@[simp] theorem kept_mk (s : State) free_ time_ beats_ tiles_ links_ parcels_ pwr_ progs_ placing_ memo_ watches_ snet_ hostif_ stage_ reserved_ edge_ colls_ nextCid_ sealHubs_ adders_ marks_ moving_ deferred_ atClose_ log_ doms_ lees_ leesSeq_ boot_ sb_ dbg_ out_  : State.kept (State.mk s.pending free_ time_ beats_ tiles_ links_ parcels_ pwr_ progs_ placing_ memo_ watches_ snet_ hostif_ stage_ reserved_ edge_ colls_ nextCid_ sealHubs_ adders_ marks_ moving_ deferred_ atClose_ log_ doms_ lees_ leesSeq_ boot_ s.sec sb_ dbg_ s.module out_) = s.kept := rfl
@[simp] theorem kept_mk_sec (s : State) free_ time_ beats_ tiles_ links_ parcels_ pwr_ progs_ placing_ memo_ watches_ snet_ hostif_ stage_ reserved_ edge_ colls_ nextCid_ sealHubs_ adders_ marks_ moving_ deferred_ atClose_ log_ doms_ lees_ leesSeq_ boot_ sb_ dbg_ out_ fw1 st1 ch1 nc1 cl1 jt1 tm1 db1 dr1 : State.kept (State.mk s.pending free_ time_ beats_ tiles_ links_ parcels_ pwr_ progs_ placing_ memo_ watches_ snet_ hostif_ stage_ reserved_ edge_ colls_ nextCid_ sealHubs_ adders_ marks_ moving_ deferred_ atClose_ log_ doms_ lees_ leesSeq_ boot_ (Sec.mk s.sec.keys s.sec.revoked s.sec.counter s.sec.secret fw1 st1 ch1 nc1 cl1 jt1 tm1 db1 dr1) sb_ dbg_ s.module out_) = s.kept := rfl
@[simp] theorem kept_mk_module (s : State) free_ time_ beats_ tiles_ links_ parcels_ pwr_ progs_ placing_ memo_ watches_ snet_ hostif_ stage_ reserved_ edge_ colls_ nextCid_ sealHubs_ adders_ marks_ moving_ deferred_ atClose_ log_ doms_ lees_ leesSeq_ boot_ sb_ dbg_ out_ sb1 ru1 re1 go1 at1 fa1 hr1 ph1 : State.kept (State.mk s.pending free_ time_ beats_ tiles_ links_ parcels_ pwr_ progs_ placing_ memo_ watches_ snet_ hostif_ stage_ reserved_ edge_ colls_ nextCid_ sealHubs_ adders_ marks_ moving_ deferred_ atClose_ log_ doms_ lees_ leesSeq_ boot_ s.sec sb_ dbg_ (Module.mk sb1 ru1 re1 go1 at1 fa1 hr1 ph1 s.module.sn s.module.srev s.module.mrev s.module.mfr) out_) = s.kept := rfl
@[simp] theorem kept_mk_both (s : State) free_ time_ beats_ tiles_ links_ parcels_ pwr_ progs_ placing_ memo_ watches_ snet_ hostif_ stage_ reserved_ edge_ colls_ nextCid_ sealHubs_ adders_ marks_ moving_ deferred_ atClose_ log_ doms_ lees_ leesSeq_ boot_ sb_ dbg_ out_ fw1 st1 ch1 nc1 cl1 jt1 tm1 db1 dr1 sb1 ru1 re1 go1 at1 fa1 hr1 ph1 : State.kept (State.mk s.pending free_ time_ beats_ tiles_ links_ parcels_ pwr_ progs_ placing_ memo_ watches_ snet_ hostif_ stage_ reserved_ edge_ colls_ nextCid_ sealHubs_ adders_ marks_ moving_ deferred_ atClose_ log_ doms_ lees_ leesSeq_ boot_ (Sec.mk s.sec.keys s.sec.revoked s.sec.counter s.sec.secret fw1 st1 ch1 nc1 cl1 jt1 tm1 db1 dr1) sb_ dbg_ (Module.mk sb1 ru1 re1 go1 at1 fa1 hr1 ph1 s.module.sn s.module.srev s.module.mrev s.module.mfr) out_) = s.kept := rfl
@[simp] theorem foldl_kept {α : Type} (f : State → α → State) (h : ∀ s a, (f s a).kept = s.kept) (l : List α) :
    ∀ s, (l.foldl f s).kept = s.kept := by
  induction l with
  | nil => intro s; rfl
  | cons a t ih => intro s; rw [List.foldl_cons, ih, h]
@[simp] theorem kept_ite (c : Prop) [Decidable c] (a b : State) : (if c then a else b).kept = if c then a.kept else b.kept := by split <;> rfl
theorem pwr_kept (s : State) (x : Pwr) : State.kept { s with pwr := x } = s.kept := rfl
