theorem execStageEnd_forward (f : StageFound) (s : State) : NextForward s (execStageEnd f s) := by
  unfold execStageEnd
  split
  · exact forward_refl s
  · split
    · split
      · split
        · exact forward_refl s
        · exact forward_of_kept rfl
      · exact forward_of_kept (by simp)
    · split
      · exact forward_refl s
      · split
        · exact forward_of_kept (by simp)
        · exact forward_of_kept (by simp)
        · exact forward_of_kept (by simp)
        · exact forward_ite (endStage5_forward f s) (forward_refl s)
        · exact forward_ite (forward_refl s) (endStage6_forward f s)
        · exact forward_ite (forward_refl s) (tryTopo_forward s)
        · exact forward_refl s

theorem execTopologyWaitTimeout_forward (s : State) : NextForward s (execTopologyWaitTimeout s) := by
  unfold execTopologyWaitTimeout
  split
  · exact classify_forward s
  · exact forward_refl s

theorem execHostReadCompletion_forward (tag : Nat) (rd : HostRead) (s : State) : NextForward s (execHostReadCompletion tag rd s) := by
  unfold execHostReadCompletion onLink
  refine forward_ite (withRead_forward _ _ _ fun x r s => ?_) (forward_refl s)
  split
  · exact hostDeliver_forward _ _ _ _
  · exact forward_trans (forward_of_kept (by simp)) (hostPoison_forward _ _ _ _)
  · exact forward_of_kept (by simp)

end Sys2Proof.Machine
end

What is being asked: In the entries above, tally the lines that include the string "NextForward". Give the figure only.

Solution for this exercise: 3